The G-clef is arguably the most recognizable musical symbol, also for non-musicians. Its familiar shape looks like a distorted ampersand symbol, though you might be surprised to learn that it actually emerged as an evolution of the letter G (well, I’d say it’s as close to the original as this portrait of Picasso, but historians know better than me).
The Chronotron logo, which represents the fusion of a G-clef and a clock – a “Clock-clef”, if you will –, took shape more than one decade ago. Credit where credit is due, it’s my wife who came up with the idea and first sketched it on paper. Later on, the Cuban designer Diego Monzón produced the first vector image of it, which is still at the heart of today’s app branding.
Since Chronotron became an app, the app logo consisted in the original Clock-clef enclosed in a guitar pick shape.
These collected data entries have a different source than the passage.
-- ==== Sys2Proof/Machine/Codec.lean ====
section
/-! DEFINITION. What the spec fixes of the coded pictures that a stream engine writes and of the pictures it decodes
(11_video_codec.md, R466-R482, R490-R500); what the codec standards and the encoder reference model define is free (log 12). -/

namespace Sys2Proof.Machine

/-! ### Session records (Tables 11.3, 11.12) -/

def rW (r : List Byte) : Nat := leAt r 4 2
def rH (r : List Byte) : Nat := leAt r 6 2
def rAv1 (r : List Byte) : Bool := leAt r 0 1 % 4 = 1
def rTen (r : List Byte) : Bool := leAt r 0 1 / 4 % 2 = 1
def rLow (r : List Byte) : Bool := leAt r 0 1 / 8 % 2 = 1
def rRc (r : List Byte) : Nat := leAt r 0 1 / 16 % 4
def rFmt (r : List Byte) : Nat := leAt r 1 1 % 8
def rG (r : List Byte) : Nat := 2 ^ (leAt r 2 1 % 4)
def rNref (r : List Byte) : Nat := leAt r 3 1
def rFrn (r : List Byte) : Nat := leAt r 8 4
def rFrd (r : List Byte) : Nat := leAt r 12 4
def rRate (r : List Byte) : Nat := leAt r 16 4
def rCpb (r : List Byte) : Nat := leAt r 20 4
def rD0 (r : List Byte) : Nat := leAt r 24 4
def rRefw (r : List Byte) : Nat := leAt r 35 1

/-- CTU columns and rows, and CTUs of a picture: 64 x 64 in HEVC and AV1 (Table 11.9). -/
def rCols (r : List Byte) : Nat := (rW r + 63) / 64
def rRows (r : List Byte) : Nat := (rH r + 63) / 64
def rCtus (r : List Byte) : Nat := rCols r * rRows r

/-! ### Gradual refresh (R480, R481) -/

/-- The pictures of a sweep. -/
def sweepLen (r : List Byte) : Nat := (rCols r + rRefw r - 1) / rRefw r

/-- The first CTU column of the band of P picture `i`, counted from 1 after the key picture (R480). -/
def bandStart (r : List Byte) (i : Nat) : Nat := (i - 1) % sweepLen r * rRefw r

/-- The right edges of the clean area and of the band of picture `i`, in luma samples; a key picture is clean as a whole
(log 140). -/
def cleanEdge (r : List Byte) (i : Nat) : Nat := if i = 0 then rW r else min (rW r) (64 * bandStart r i)
def bandEdge (r : List Byte) (i : Nat) : Nat := if i = 0 then rW r else min (rW r) (64 * (bandStart r i + rRefw r))

/-- Whether P picture `i` (from 1) begins a refresh sweep of LOWLAT, and so ends one (R480). -/
def sweepEnds (r : List Byte) (i : Nat) : Bool := rLow r && 0 < i && i % sweepLen r = 0

/-! ### Motion search (R470, Table 11.8) -/

/-- A search stage: the ranges around each start, in that level's samples, the subsampling of the picture searched, and the
vectors kept. -/
structure SearchStage where
  sub : Nat
  hor : Nat
  ver : Nat
  kept : Nat
  deriving DecidableEq, Repr

/-- Whether a vector of a block, in quarter samples, points into the reference extended by 64 samples on each side (R470). -/
def inExtended (r : List Byte) (x y w h : Nat) (mv : Int × Int) : Bool :=
  decide (-256 ≤ 4 * (x : Int) + mv.1) && decide (4 * (x + w : Int) + mv.1 ≤ 4 * (rW r : Int) + 256) &&
  decide (-256 ≤ 4 * (y : Int) + mv.2) && decide (4 * (y + h : Int) + mv.2 ≤ 4 * (rH r : Int) + 256)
This layout conferred the app logo some volume and emphasized the suitability of the software for guitarists, but unfortunately it also turned the original logo into an afterthought. In fact, I bet most of you actually believed that the Chronotron logo was just a G-clef drawn on a guitar pick.
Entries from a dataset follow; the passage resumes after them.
-- ==== Sys2Proof/Machine/Video.lean ====
section
/-! DEFINITION. The stream engine of a half: encode and decode sessions (11_video_codec.md, R452-R508). What the
standards and the encoder reference model define of a coded or decoded picture is free (log 12); the checks, the order,
the records and the places written are here, what the spec fixes of the pictures themselves in Codec.lean. -/

namespace Sys2Proof.Machine

/-! ### Faults and entries -/

/-- VSE_DESC 1, VSE_BOUND 2, VSE_ORDER 3, VSE_SES 4 (R506, Table 11.17). -/
def vseFault (s : State) (h : Fin 2) (lid : BitVec 32) (code off idx : Nat) : State :=
  let v := setF (setF (setF (setF (rreg s .vseFault h.val) 31 31 1) 30 28 code) 27 22 off) 11 0 idx
  unitHalt (wreg s .vseFault h.val v) (.vse h) lid (0x3900 + code) idx v.toNat

/-- The opcodes of a stream-engine list (Table 11.1). -/
def vseOps : List Nat := [0x3F, 0x60, 0x61, 0x62, 0x63, 0x64]

/-- Reading the current descriptor: `k` runs when it holds opcode `op` and the engine has no stores waiting. Before a descriptor begins
is the engine's apply point (R45). An opcode outside Table 11.1 raises VSE_DESC, bytes that do not exist VSE_BOUND (log 47). -/
def vseEntry (s0 : State) (h : Fin 2) (op : Nat) (k : State → Launch → Nat → BitVec 512 → State) : State :=
  let s := configApply (.vse h) s0
  match active s (.vse h) with
  | none => s0
  | some (u, l) =>
    if storesWait s (.vse h) then s0
    else if !entryThere s u then vseFault s h l.lid 2 0 u.idx
    else
      match firstBad s (u.base + 64 * u.idx) 64 l.job with
      | some bad => unitMemHalt s (.vse h) l.lid u.idx bad
      | none =>
        let d := entryAt s u
        if !vseOps.contains (fld d 0 1) then vseFault s h l.lid 1 0 u.idx
        else if fld d 0 1 = op then k s l u.idx d else s0

/-! ### Session records and areas (Tables 11.2, 11.3, 11.12) -/

/-- The device's firmware major version (DEV_FW). -/
def fwMajor (s : State) : Nat := rfld s .devFw 0 23 16

/-- LRMAX (R461). -/
def lrMax (r : List Byte) : Nat := 8192 + 24 * rCtus r

/-- MAXPIC of an encode session (R462). -/
def encMaxPic (r : List Byte) : Nat :=
  if rRc r = 0 then 2 * upTo (rW r) 64 * upTo (rH r) 64 * (if rTen r then 2 else 1) else (rCpb r + 7) / 8

/-- The reserved bytes of a session record from byte `b` on (log 54). -/
def resvRec (r : List Byte) (b : Nat) : List (Bool × Nat) :=
  ((r.drop b).zipIdx).map (fun x => (decide (x.1 ≠ 0), b + x.2))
Because Chronotron today covers a wide range of use cases reaching far beyond its original audience, it’s time to update the app imagery accordingly. So, starting from Release 104, we have…
A New App Logo!
Indeed, the most noticeable change in Release 104 is the revamped logo, which is depicted below.
The Clock-clef symbol is now much more prominent than before and it sits on a blurred score, which reduces its verticalness and gives a sense of speed.
If you happen to use Chronotron as the default player for certain file types, you will also notice that the file icon now consists in the Clock-clef symbol on a dark blue background.
Other Changes in Release 104
The audio scroller is now visible by default, but you can still hide it via the Options pane. Waveforms are cached when a file is first loaded, so they load almost instantaneously the next time you open the same file.
A new release is always an opportunity to smash a few bugs. One of these bugs prevented the playlist from moving to the next track while the app is minimized or when the Windows session is locked. This issue was reported by a user – through an app review – and has been fixed in this release.